# [Your instructions]
Search the data for the word "which" and copy every line that contains it.
━━━━━ The data
/-- The EXEC step of AFF ends with code 0 or 1: on a canonical denominator the field unit never inverts zero (R100, R102). -/
theorem err_of_seqStep_execAff {s u : State} {x z : FieldElt} (hs : s.seq = .execAff x z) (hz : Canonical z)
    (h : seqStep s = .next u) : u.err = .none ∨ u.err = .degenerateRatio := by
  cases hres : affine x z with
  | ok v =>
    obtain rfl := Host.Outcome.next.inj ((seqStep_of_execAff_ok hs hres).symm.trans h)
    exact .inl rfl
  | error e =>
    obtain rfl := Host.Outcome.next.inj ((seqStep_of_execAff_error hs hres).symm.trans h)
    exact .inr (affine_error_of_canonical hz hres)

/-- Settles O20: the calls of MULT, DBL and DADD end with `completeRatio`, whose ERR is 0; AFF's one step is the lemma
above. -/
theorem errorCodesByCommand : Obligations.ErrorCodesByCommand := by
  intro i s t u hidle hstart hrun
  have hs := State.phase_eq_idle.1 hidle
  cases i with
  | mult =>
    obtain ⟨x, n, rfl⟩ := execMult_next hs hstart
    obtain rfl := Host.Outcome.next.inj ((seqRun_mult s x n).symm.trans hrun)
    rfl
  | dbl =>
    obtain ⟨x, z, rfl⟩ := execDbl_next hs hstart
    obtain rfl := Host.Outcome.next.inj ((seqStep_of_execDbl rfl).symm.trans ((seqRun_one _).symm.trans hrun))
    rfl
  | dadd =>
    obtain ⟨x, z, a, b, rfl⟩ := execDadd_next hs hstart
    obtain rfl := Host.Outcome.next.inj ((seqStep_of_execDadd rfl).symm.trans ((seqRun_one _).symm.trans hrun))
    rfl
  | aff =>
    obtain ⟨x, z, rfl⟩ := execAff_next hs hstart
    exact err_of_seqStep_execAff rfl (reduceWord_canonical z) ((seqRun_one _).symm.trans hrun)

end Sys2Proof.Machine
end

section
/-! SUPPORT. The statements of spec/70_reset_and_hazards.md: when a START is accepted (R118, R119), how long every accepted call
runs (R121), that no event faults under the invariant (R97, R121), and RESET in any phase (R115, R116). -/

namespace Sys2Proof.Machine

/- The whole text compiles near the memory limit: these proofs too run on the main thread, which saves another thread's stack. -/
set_option Elab.async false

/-! ### Accepted STARTs (R118, R119) -/

/-- In IDLE, a START that answers a next state found a value in every register the command reads. -/
theorem operand_of_exec_next {i : Instr} {s t : State} (hs : s.seq = .idle) (h : exec i s = .next t) :
    ∀ r ∈ need i, ∃ v, s.operand r = some v := by
  intro r hr
  refine Option.ne_none_iff_exists'.1 fun hnone => ?_
  obtain ⟨e, he⟩ := exec_refused_iff.2 ⟨State.phase_eq_idle.2 hs, r, hr, hnone⟩
  simp [h] at he

/-- Settles O9: a START that changed the state to a busy one was not ignored, so it found IDLE and all its operands; where it
finds them, the accepted state is busy and the idle one before it was not. -/
theorem startAcceptedExactlyWhenReady : Obligations.StartAcceptedExactlyWhenReady := by
  intro i s
  constructor
  · rintro ⟨t, h, hne, -⟩
    rcases exec_next h with ⟨-, hsame⟩ | ⟨hs, -⟩
    · exact absurd hsame hne
    · exact ⟨State.phase_eq_idle.2 hs, operand_of_exec_next hs h⟩
  · rintro ⟨hidle, hop⟩
    have hs := State.phase_eq_idle.1 hidle
    obtain ⟨t, h⟩ := exec_accepted_of_operands hs fun r hr => Option.ne_none_iff_exists'.2 (hop r hr)
    obtain ⟨q, hq, rfl, -⟩ := exec_next_of_idle hs h
    have hbusy := s.busy_accept hq
    refine ⟨_, h, fun heq => ?_, hbusy⟩
    rw [heq, State.busy_eq_false.2 hs] at hbusy
    cases hbusy

/-! ### The length of a call (R121) -/

/-- An accepted START captured the command's registers at some values. -/
theorem exec_next_eq_accept_captured {i : Instr} {s t : State} (hs : s.seq = .idle) (h : exec i s = .next t) :
    ∃ v, t = s.accept (captured i v) := by
  obtain ⟨v, hop, -⟩ := exists_common_operands (s := s) (s' := s) fun r hr =>
    (operand_of_exec_next hs h r hr).imp fun _ hv => ⟨hv, hv⟩
  exact ⟨v, Host.Outcome.next.inj (h.symm.trans (exec_eq_accept_captured hs hop))⟩

/-- Each of the first `j` steps of a call takes one off those it has left. -/
theorem State.Inv.seqRun_le_stepsLeft {s : State} (hinv : s.Inv) {j : Nat} (hj : j ≤ s.stepsLeft) :
    ∃ v, seqRun j s = .next v ∧ v.Inv ∧ v.stepsLeft + j = s.stepsLeft := by
  induction j with
  | zero => exact ⟨s, rfl, hinv, rfl⟩
  | succ j ih =>
    obtain ⟨v, hrun, hv, hleft⟩ := ih (by omega)
    obtain ⟨w, hw⟩ := hv.seqStep_next
    have hvleft := seqStep_stepsLeft (State.busy_of_stepsLeft_pos (by omega)) hw
    exact ⟨w, (seqRun_succ_last hrun).trans hw, seqStep_keeps_inv hv hw, by omega⟩

/-- Settles O17: START leaves the command's number of steps to go; while one is left the core is busy, so not done, and the
last of them ends the call. -/
theorem everyCallEndsAfterFixedSteps : Obligations.EveryCallEndsAfterFixedSteps := by
  intro i s t hidle h
  obtain ⟨v, rfl⟩ := exec_next_eq_accept_captured (State.phase_eq_idle.1 hidle) h
  have hinv := s.inv_accept_captured i v
  have hbusy := s.busy_accept (captured_ne_idle i v)
  rw [← s.stepsLeft_accept_captured i v]
  constructor
  · intro j hj
    obtain ⟨w, hrun, hw, hleft⟩ := hinv.seqRun_le_stepsLeft hj.le
    have hwbusy := State.busy_of_stepsLeft_pos (s := w) (by omega)
    exact ⟨w, hrun, hwbusy, hw.status.busy_done hwbusy⟩
  · obtain ⟨u, hrun, hu, hdone⟩ := hinv.seqRun_stepsLeft (by simp [hbusy])
    exact ⟨u, hrun, State.phase_eq_idle.2 hu, hdone⟩

/-! ### No faults (R97, R121) -/

/-- A START is ignored, accepted or refused (R43). -/
theorem exec_ne_fault (i : Instr) (s : State) (f : Fault) : exec i s ≠ .fault f := by
  by_cases hs : s.seq = .idle
  · rcases exec_startAnswer hs i with ⟨t, ht⟩ | ⟨r, -, -, hrefused⟩
    · simp [ht]
    · simp [hrefused]
  · simp [exec_of_busy hs]

theorem hostWrite_ne_fault (s : State) (r : OperandReg) (v : Source) (f : Fault) : hostWrite s r v ≠ .fault f := by
  cases v with
  | lit w => simp [hostWrite]
  | noted back => cases hnote : s.seen[back]? <;> simp [hostWrite, hnote]

theorem hostReadLine_ne_fault (s : State) (r : HostReg) (f : Fault) : hostReadLine s r ≠ .fault f := by
  cases hv : s.hostRead r with
  | none => simp [hostReadLine_none hv]
  | some v => simp [hostReadLine_some hv]

/-- The one fault of the model, an iteration past the scalar's last bit, is out of the invariant's reach. -/
theorem State.Inv.seqStep_ne_fault {s : State} (hinv : s.Inv) (f : Fault) : seqStep s ≠ .fault f := by
  obtain ⟨t, ht⟩ := hinv.seqStep_next
  simp [ht]

theorem State.Inv.step_ne_fault {s : State} (hinv : s.Inv) (f : Fault) : step s ≠ .fault f := by
  cases hs : s.script with
  | nil => exact step_of_nil hs ▸ hinv.seqStep_ne_fault f
  | cons l rest =>
    cases l with
    | wr r v => exact step_of_wr hs ▸ hostWrite_ne_fault _ r v f
    | start code => exact step_of_start hs ▸ exec_ne_fault _ _ f
    | wait =>
      cases hdone : s.done with
      | true => simp [step_of_wait_of_done hs hdone]
      | false => exact step_of_wait_of_not_done hs hdone ▸ hinv.seqStep_ne_fault f
    | rd r => exact step_of_rd hs ▸ hostReadLine_ne_fault _ r f
    | reset => simp [step_of_reset hs]
    | tick => exact step_of_tick hs ▸ (hinv.setScript rest).seqStep_ne_fault f

/-- Settles O31: no host line faults at all, and the sequencer's turn answers a next state under the invariant. -/
theorem noStepFaults : Obligations.NoStepFaults :=
  fun _ hinv => ⟨hinv.step_ne_fault, hinv.seqStep_next⟩

/-! ### RESET (R115, R116) -/

@[simp] theorem State.operand_resetCore (s : State) (r : OperandReg) : s.resetCore.operand r = none := by
  cases r <;> rfl

@[simp] theorem State.callView_resetCore (s : State) : s.resetCore.callView = State.reset.callView := rfl

/-- After RESET, STATUS reads 0x00 (R29). -/
theorem State.statusByte_resetCore (s : State) : s.resetCore.statusByte = 0x00 := by
  obtain ⟨-, -, hstatus, -⟩ := State.callView_eq_iff.1 s.callView_resetCore
  rw [hstatus]
  decide

/-- Settles O24: the line answers `resetCore`, whatever the phase, which keeps the host's lines and notes alone. -/
theorem resetEventRestoresResetState : Obligations.ResetEventRestoresResetState := by
  intro s rest hs
  exact ⟨_, step_of_reset hs, rfl, State.statusByte_resetCore _, rfl, State.operand_resetCore _, rfl, rfl, rfl, rfl, rfl,
    State.callView_resetCore _, rfl, rfl⟩

end Sys2Proof.Machine
end

section
/-! SUPPORT. What an event does to the host's lines and notes, and that no line comes to name a note the host does not have
(spec/30_encoding.md R46, R47; notes/assumptions/2.md, notes/assumptions/12.md). -/

namespace Sys2Proof.Machine

/-- How many notes a host line adds once it is taken off: one for a read (R28), none for any other line. -/
def HostLine.noteCount : HostLine → Nat
  | .rd _ => 1
  | .wr _ _ => 0
  | .start _ => 0
  | .wait => 0
  | .reset => 0
  | .tick => 0

/-- Behind its first line, a well-formed script is well-formed with the note that line adds. -/
theorem scriptWellFormed_of_cons {noted : Nat} {l : HostLine} {rest : List HostLine}
    (h : scriptWellFormed noted (l :: rest) = true) : scriptWellFormed (noted + l.noteCount) rest = true := by
  cases l with
  | wr r v => exact (Bool.and_eq_true_iff.1 h).2
  | rd r => exact h
  | start code => exact h
  | wait => exact h
  | reset => exact h
  | tick => exact h

theorem seqStep_seen {s t : State} (h : seqStep s = .next t) : t.seen = s.seen := by
  obtain ⟨-, -, -, -, -, -, hseen, -⟩ := completionIsAtomic s t h
  exact hseen

theorem exec_script {i : Instr} {s t : State} (h : exec i s = .next t) : t.script = s.script := by
  obtain ⟨-, -, -, -, -, hscript, -⟩ := startFrame i s t h
  exact hscript

theorem exec_seen {i : Instr} {s t : State} (h : exec i s = .next t) : t.seen = s.seen := by
  obtain ⟨-, -, -, -, -, -, hseen, -⟩ := startFrame i s t h
  exact hseen

/-- An event leaves the host's lines and notes alone, where it is a turn of the sequencer without a `tick` line, or it takes
the next line off and adds the note of that line. -/
theorem step_host_cases {s t : State} (h : step s = .next t) :
    (t.script = s.script ∧ t.seen = s.seen) ∨
      ∃ l rest, s.script = l :: rest ∧ t.script = rest ∧ t.seen.length = s.seen.length + l.noteCount := by
  cases hs : s.script with
  | nil =>
    rw [step_of_nil hs] at h
    exact .inl ⟨(seqStep_script h).trans hs, seqStep_seen h⟩
  | cons l rest =>
    cases l with
    | wr r v =>
      rw [step_of_wr hs] at h
      obtain ⟨w, rfl⟩ := hostWrite_next h
      exact .inr ⟨_, _, rfl, by simp, by simp [HostLine.noteCount]⟩
    | start code =>
      rw [step_of_start hs] at h
      exact .inr ⟨_, _, rfl, exec_script h, by simp [exec_seen h, HostLine.noteCount]⟩
    | wait =>
      cases hdone : s.done with
      | true =>
        rw [step_of_wait_of_done hs hdone] at h
        obtain rfl := Host.Outcome.next.inj h
        exact .inr ⟨_, _, rfl, rfl, rfl⟩
      | false =>
        rw [step_of_wait_of_not_done hs hdone] at h
        exact .inl ⟨(seqStep_script h).trans hs, seqStep_seen h⟩
    | rd r =>
      rw [step_of_rd hs] at h
      obtain ⟨v, rfl⟩ := hostReadLine_next h
      exact .inr ⟨_, _, rfl, rfl, rfl⟩
    | reset =>
      rw [step_of_reset hs] at h
      obtain rfl := Host.Outcome.next.inj h
      exact .inr ⟨_, _, rfl, rfl, rfl⟩
    | tick =>
      rw [step_of_tick hs] at h
      exact .inr ⟨_, _, rfl, seqStep_script h, by simp [seqStep_seen h, HostLine.noteCount]⟩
━━━━━━━━━━
# [Reply]
/- The whole text compiles near the memory limit: these proofs too run on the main thread, which saves another thread's stack. -/
/-- Settles O24: the line answers `resetCore`, whatever the phase, which keeps the host's lines and notes alone. -/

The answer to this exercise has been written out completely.